** PROBLEM DESCRIPTION **
Count every line in the following entries where the word "getLsbD" appears. Give the count alone.

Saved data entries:
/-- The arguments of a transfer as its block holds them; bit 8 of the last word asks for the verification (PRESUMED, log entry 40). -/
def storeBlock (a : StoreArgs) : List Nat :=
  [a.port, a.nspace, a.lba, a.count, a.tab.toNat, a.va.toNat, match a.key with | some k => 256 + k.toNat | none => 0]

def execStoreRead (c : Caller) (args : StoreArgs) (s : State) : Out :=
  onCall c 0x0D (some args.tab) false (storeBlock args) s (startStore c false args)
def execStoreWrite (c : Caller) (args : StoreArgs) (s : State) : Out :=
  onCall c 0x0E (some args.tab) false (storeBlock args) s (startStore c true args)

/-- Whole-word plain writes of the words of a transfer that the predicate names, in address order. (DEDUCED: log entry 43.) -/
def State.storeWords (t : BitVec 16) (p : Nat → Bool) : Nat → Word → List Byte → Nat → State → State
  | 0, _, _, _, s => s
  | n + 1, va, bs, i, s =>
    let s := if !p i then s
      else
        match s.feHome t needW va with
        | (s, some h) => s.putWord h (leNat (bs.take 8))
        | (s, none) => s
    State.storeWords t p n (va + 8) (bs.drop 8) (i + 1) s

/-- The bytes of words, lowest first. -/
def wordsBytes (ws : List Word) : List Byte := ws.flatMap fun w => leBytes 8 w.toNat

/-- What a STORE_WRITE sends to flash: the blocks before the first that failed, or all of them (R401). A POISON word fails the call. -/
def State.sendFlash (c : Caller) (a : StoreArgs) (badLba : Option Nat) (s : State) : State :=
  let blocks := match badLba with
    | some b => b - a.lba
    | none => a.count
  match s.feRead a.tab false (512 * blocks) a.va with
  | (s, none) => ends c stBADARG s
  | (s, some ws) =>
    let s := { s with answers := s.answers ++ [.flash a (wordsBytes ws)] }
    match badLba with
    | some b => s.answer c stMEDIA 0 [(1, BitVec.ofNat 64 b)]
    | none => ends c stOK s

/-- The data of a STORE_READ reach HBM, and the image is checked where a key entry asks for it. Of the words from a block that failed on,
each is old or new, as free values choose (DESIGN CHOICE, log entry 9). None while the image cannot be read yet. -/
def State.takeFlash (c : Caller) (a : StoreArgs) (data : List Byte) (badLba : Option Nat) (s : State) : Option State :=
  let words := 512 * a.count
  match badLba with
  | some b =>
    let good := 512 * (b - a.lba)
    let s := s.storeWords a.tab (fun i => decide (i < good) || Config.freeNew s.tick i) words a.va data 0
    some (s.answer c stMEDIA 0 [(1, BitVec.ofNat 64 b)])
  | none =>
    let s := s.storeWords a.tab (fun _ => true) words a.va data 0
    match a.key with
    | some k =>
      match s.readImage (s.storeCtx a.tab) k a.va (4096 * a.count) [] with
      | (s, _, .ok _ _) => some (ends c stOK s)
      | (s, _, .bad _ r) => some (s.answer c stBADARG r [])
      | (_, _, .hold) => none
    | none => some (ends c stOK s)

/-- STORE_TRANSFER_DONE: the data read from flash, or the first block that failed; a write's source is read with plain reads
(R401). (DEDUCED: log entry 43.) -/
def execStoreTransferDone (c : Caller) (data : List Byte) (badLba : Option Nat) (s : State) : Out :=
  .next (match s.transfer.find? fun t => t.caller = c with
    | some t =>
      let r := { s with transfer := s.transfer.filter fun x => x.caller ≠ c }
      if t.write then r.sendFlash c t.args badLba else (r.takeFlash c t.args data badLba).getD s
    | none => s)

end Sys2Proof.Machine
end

==

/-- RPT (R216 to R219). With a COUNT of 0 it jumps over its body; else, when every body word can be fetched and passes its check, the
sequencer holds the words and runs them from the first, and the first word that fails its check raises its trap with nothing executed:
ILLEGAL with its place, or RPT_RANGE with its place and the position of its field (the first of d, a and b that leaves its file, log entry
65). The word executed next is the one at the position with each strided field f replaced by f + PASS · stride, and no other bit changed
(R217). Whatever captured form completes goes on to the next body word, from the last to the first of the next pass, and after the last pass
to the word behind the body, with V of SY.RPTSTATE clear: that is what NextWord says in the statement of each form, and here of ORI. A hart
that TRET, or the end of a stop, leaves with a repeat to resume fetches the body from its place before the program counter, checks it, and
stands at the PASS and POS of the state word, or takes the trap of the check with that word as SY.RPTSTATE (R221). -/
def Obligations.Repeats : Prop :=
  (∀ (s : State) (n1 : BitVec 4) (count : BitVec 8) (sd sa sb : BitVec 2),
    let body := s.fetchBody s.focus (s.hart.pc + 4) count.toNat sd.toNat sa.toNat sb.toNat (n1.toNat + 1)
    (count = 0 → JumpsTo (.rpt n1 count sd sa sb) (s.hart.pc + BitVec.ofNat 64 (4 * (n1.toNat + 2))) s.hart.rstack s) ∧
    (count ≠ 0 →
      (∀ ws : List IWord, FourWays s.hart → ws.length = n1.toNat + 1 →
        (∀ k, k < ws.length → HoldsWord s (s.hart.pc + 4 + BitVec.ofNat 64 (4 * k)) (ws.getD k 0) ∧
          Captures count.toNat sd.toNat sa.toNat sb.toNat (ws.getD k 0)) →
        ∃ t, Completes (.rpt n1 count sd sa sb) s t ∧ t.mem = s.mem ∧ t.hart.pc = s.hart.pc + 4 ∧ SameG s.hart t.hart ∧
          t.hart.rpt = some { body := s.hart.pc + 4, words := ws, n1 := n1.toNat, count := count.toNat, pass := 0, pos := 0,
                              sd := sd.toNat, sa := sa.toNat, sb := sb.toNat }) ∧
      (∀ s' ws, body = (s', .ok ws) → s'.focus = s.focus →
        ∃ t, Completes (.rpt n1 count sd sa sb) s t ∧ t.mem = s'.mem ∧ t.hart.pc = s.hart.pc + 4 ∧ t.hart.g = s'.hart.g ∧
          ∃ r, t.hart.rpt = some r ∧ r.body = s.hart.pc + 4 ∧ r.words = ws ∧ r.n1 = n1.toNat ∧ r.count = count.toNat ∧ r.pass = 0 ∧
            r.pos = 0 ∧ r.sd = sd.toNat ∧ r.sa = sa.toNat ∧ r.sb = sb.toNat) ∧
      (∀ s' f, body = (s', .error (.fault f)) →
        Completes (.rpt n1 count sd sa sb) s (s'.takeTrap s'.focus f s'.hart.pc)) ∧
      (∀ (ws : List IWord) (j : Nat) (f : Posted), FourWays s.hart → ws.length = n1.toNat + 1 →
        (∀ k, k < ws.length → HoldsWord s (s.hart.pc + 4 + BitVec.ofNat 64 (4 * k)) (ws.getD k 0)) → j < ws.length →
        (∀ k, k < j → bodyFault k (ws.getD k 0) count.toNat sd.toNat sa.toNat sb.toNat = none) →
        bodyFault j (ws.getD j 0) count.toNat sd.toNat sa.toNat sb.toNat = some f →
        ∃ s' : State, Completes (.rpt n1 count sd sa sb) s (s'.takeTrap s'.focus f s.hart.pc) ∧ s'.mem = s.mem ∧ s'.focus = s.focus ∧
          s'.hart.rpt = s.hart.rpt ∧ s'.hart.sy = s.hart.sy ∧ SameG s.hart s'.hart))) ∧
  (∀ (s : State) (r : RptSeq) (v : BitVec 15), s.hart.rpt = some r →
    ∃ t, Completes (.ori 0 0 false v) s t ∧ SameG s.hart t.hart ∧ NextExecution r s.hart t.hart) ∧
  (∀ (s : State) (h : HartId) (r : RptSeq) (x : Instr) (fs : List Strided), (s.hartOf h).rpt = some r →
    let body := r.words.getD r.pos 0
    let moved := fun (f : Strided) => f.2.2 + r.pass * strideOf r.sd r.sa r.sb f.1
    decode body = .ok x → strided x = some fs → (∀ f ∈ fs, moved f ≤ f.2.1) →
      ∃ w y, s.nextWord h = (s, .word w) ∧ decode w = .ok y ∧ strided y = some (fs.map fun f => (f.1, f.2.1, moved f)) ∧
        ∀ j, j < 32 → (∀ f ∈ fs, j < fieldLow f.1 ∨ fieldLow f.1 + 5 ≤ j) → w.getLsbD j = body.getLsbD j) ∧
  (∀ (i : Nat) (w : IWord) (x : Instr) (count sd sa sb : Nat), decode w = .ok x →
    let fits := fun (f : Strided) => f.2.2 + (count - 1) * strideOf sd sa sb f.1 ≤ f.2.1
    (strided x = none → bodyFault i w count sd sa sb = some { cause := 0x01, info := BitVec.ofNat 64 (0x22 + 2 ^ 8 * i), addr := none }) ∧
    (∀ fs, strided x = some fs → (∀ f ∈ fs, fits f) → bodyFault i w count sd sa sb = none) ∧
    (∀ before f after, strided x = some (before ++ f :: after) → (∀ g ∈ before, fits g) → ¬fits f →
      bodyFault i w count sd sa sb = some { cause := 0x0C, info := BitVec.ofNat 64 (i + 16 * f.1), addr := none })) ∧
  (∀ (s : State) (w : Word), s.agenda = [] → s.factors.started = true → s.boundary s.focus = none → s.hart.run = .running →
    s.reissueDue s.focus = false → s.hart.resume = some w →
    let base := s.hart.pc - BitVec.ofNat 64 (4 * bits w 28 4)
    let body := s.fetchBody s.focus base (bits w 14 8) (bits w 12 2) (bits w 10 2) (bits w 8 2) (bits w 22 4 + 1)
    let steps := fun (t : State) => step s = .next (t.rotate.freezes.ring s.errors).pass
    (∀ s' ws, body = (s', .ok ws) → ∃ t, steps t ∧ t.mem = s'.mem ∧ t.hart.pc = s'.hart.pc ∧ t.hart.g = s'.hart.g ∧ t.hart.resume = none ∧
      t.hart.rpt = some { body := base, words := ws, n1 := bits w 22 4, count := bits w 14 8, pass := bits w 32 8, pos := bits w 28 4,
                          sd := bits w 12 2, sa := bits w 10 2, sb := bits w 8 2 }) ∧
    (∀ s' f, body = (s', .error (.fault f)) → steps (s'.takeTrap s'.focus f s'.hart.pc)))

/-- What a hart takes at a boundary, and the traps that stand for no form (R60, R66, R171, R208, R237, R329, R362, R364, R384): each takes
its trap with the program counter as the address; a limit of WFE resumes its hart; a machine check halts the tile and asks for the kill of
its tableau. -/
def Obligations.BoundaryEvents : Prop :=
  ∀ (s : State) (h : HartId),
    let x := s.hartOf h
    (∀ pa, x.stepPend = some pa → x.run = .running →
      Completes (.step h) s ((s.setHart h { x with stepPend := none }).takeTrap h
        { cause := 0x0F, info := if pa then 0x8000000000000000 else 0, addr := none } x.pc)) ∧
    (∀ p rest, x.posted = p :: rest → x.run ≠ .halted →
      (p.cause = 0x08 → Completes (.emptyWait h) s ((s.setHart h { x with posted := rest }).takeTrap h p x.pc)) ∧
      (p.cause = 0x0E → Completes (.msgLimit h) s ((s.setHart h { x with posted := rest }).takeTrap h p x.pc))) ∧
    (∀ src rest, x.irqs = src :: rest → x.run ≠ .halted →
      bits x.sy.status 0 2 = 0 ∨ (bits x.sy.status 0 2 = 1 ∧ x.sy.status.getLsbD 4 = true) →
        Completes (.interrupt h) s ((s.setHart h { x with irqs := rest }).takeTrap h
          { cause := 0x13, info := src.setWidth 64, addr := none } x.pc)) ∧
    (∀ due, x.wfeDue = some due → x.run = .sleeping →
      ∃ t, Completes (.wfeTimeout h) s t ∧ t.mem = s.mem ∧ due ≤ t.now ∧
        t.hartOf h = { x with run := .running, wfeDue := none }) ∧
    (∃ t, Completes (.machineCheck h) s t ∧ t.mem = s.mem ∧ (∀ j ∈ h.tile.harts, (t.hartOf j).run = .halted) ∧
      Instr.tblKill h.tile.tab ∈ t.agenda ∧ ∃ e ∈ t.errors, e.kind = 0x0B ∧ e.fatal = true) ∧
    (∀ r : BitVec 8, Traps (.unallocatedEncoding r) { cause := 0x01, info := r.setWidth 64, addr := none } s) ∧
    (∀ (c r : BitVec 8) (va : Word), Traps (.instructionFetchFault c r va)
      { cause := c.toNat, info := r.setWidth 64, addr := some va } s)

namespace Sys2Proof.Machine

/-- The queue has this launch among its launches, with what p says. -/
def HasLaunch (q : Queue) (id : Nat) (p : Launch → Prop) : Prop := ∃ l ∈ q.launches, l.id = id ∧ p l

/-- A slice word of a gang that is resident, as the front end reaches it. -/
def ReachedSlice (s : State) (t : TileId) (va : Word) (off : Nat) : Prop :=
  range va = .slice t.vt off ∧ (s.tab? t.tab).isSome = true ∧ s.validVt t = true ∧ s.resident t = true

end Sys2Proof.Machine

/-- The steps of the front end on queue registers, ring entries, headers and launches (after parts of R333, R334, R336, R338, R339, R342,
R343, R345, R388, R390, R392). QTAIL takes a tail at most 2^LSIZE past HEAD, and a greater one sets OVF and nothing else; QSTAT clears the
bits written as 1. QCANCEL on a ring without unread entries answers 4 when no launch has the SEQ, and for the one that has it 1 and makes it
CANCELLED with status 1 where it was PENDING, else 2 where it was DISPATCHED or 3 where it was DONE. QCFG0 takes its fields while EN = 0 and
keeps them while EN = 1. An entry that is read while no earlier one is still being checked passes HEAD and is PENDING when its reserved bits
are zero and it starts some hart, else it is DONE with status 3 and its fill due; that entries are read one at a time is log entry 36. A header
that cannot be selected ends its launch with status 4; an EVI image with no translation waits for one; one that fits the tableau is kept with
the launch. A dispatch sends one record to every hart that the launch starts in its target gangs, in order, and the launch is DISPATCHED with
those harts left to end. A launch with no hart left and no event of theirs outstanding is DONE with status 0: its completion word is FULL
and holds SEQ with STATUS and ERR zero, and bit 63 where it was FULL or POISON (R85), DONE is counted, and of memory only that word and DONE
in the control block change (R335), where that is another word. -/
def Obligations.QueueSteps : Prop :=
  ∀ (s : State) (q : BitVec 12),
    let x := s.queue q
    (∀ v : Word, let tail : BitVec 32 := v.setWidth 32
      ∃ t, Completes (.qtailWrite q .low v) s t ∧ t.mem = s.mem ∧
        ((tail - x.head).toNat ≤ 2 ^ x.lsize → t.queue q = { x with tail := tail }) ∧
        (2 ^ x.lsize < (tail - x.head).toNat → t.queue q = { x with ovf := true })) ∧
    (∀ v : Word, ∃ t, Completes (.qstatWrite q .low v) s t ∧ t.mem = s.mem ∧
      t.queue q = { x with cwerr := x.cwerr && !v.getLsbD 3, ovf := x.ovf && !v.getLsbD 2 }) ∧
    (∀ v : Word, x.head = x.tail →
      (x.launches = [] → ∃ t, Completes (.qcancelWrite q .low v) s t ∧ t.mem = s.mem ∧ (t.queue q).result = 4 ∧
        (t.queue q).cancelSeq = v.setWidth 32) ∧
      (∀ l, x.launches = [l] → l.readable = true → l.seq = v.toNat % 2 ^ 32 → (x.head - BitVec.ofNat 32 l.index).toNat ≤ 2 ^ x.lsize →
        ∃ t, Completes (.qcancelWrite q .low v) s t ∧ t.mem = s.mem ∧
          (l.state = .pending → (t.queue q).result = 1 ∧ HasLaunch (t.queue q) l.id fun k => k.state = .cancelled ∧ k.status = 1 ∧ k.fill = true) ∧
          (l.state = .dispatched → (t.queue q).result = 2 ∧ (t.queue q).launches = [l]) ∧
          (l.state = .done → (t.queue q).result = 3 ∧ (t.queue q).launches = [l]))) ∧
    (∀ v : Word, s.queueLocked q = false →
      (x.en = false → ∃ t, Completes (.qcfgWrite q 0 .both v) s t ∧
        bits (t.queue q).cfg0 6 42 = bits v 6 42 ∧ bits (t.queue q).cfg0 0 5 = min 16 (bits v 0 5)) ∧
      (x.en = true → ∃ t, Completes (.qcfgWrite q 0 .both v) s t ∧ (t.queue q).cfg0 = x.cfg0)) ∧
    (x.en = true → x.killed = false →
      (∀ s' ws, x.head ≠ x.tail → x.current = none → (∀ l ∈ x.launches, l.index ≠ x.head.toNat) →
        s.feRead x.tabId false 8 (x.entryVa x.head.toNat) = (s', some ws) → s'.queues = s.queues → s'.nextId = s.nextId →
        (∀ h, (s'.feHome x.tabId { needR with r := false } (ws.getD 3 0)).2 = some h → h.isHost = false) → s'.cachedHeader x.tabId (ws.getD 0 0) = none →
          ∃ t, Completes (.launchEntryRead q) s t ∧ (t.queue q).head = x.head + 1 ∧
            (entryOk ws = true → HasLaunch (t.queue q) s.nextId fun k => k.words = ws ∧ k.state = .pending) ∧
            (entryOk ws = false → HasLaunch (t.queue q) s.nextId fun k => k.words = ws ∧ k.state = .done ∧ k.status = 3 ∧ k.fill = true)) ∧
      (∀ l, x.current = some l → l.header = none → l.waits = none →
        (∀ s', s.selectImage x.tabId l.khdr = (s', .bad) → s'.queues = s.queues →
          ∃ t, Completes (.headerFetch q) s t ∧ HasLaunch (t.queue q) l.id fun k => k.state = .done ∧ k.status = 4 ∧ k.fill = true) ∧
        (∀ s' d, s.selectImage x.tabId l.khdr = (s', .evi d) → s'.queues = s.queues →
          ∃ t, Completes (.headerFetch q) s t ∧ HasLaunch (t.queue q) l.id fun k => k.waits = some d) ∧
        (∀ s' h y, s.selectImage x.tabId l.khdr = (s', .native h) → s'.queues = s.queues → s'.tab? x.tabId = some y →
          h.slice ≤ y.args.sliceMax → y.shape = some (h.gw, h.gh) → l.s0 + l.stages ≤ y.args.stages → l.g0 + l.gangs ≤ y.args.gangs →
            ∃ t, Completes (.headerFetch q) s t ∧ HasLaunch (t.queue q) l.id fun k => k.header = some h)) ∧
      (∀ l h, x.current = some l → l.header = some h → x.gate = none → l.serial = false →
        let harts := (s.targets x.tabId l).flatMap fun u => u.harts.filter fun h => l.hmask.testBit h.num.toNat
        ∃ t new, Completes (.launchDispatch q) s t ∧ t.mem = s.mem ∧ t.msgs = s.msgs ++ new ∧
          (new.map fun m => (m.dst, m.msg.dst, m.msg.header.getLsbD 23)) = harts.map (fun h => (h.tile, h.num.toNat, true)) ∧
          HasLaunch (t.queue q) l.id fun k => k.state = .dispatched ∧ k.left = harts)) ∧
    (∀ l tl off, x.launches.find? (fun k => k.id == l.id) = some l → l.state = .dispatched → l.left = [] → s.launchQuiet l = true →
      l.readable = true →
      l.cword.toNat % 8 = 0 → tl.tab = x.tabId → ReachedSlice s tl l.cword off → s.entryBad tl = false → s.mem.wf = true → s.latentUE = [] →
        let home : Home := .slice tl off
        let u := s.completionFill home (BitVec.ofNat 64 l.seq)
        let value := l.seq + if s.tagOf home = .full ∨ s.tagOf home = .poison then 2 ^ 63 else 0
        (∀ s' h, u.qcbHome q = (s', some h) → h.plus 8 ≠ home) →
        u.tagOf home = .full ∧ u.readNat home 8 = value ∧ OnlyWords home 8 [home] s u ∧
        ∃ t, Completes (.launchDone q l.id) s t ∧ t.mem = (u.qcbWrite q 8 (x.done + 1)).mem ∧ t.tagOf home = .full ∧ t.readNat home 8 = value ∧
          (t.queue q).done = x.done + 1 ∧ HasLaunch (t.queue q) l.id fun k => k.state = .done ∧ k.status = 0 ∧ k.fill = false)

** OUTPUT BELOW **
4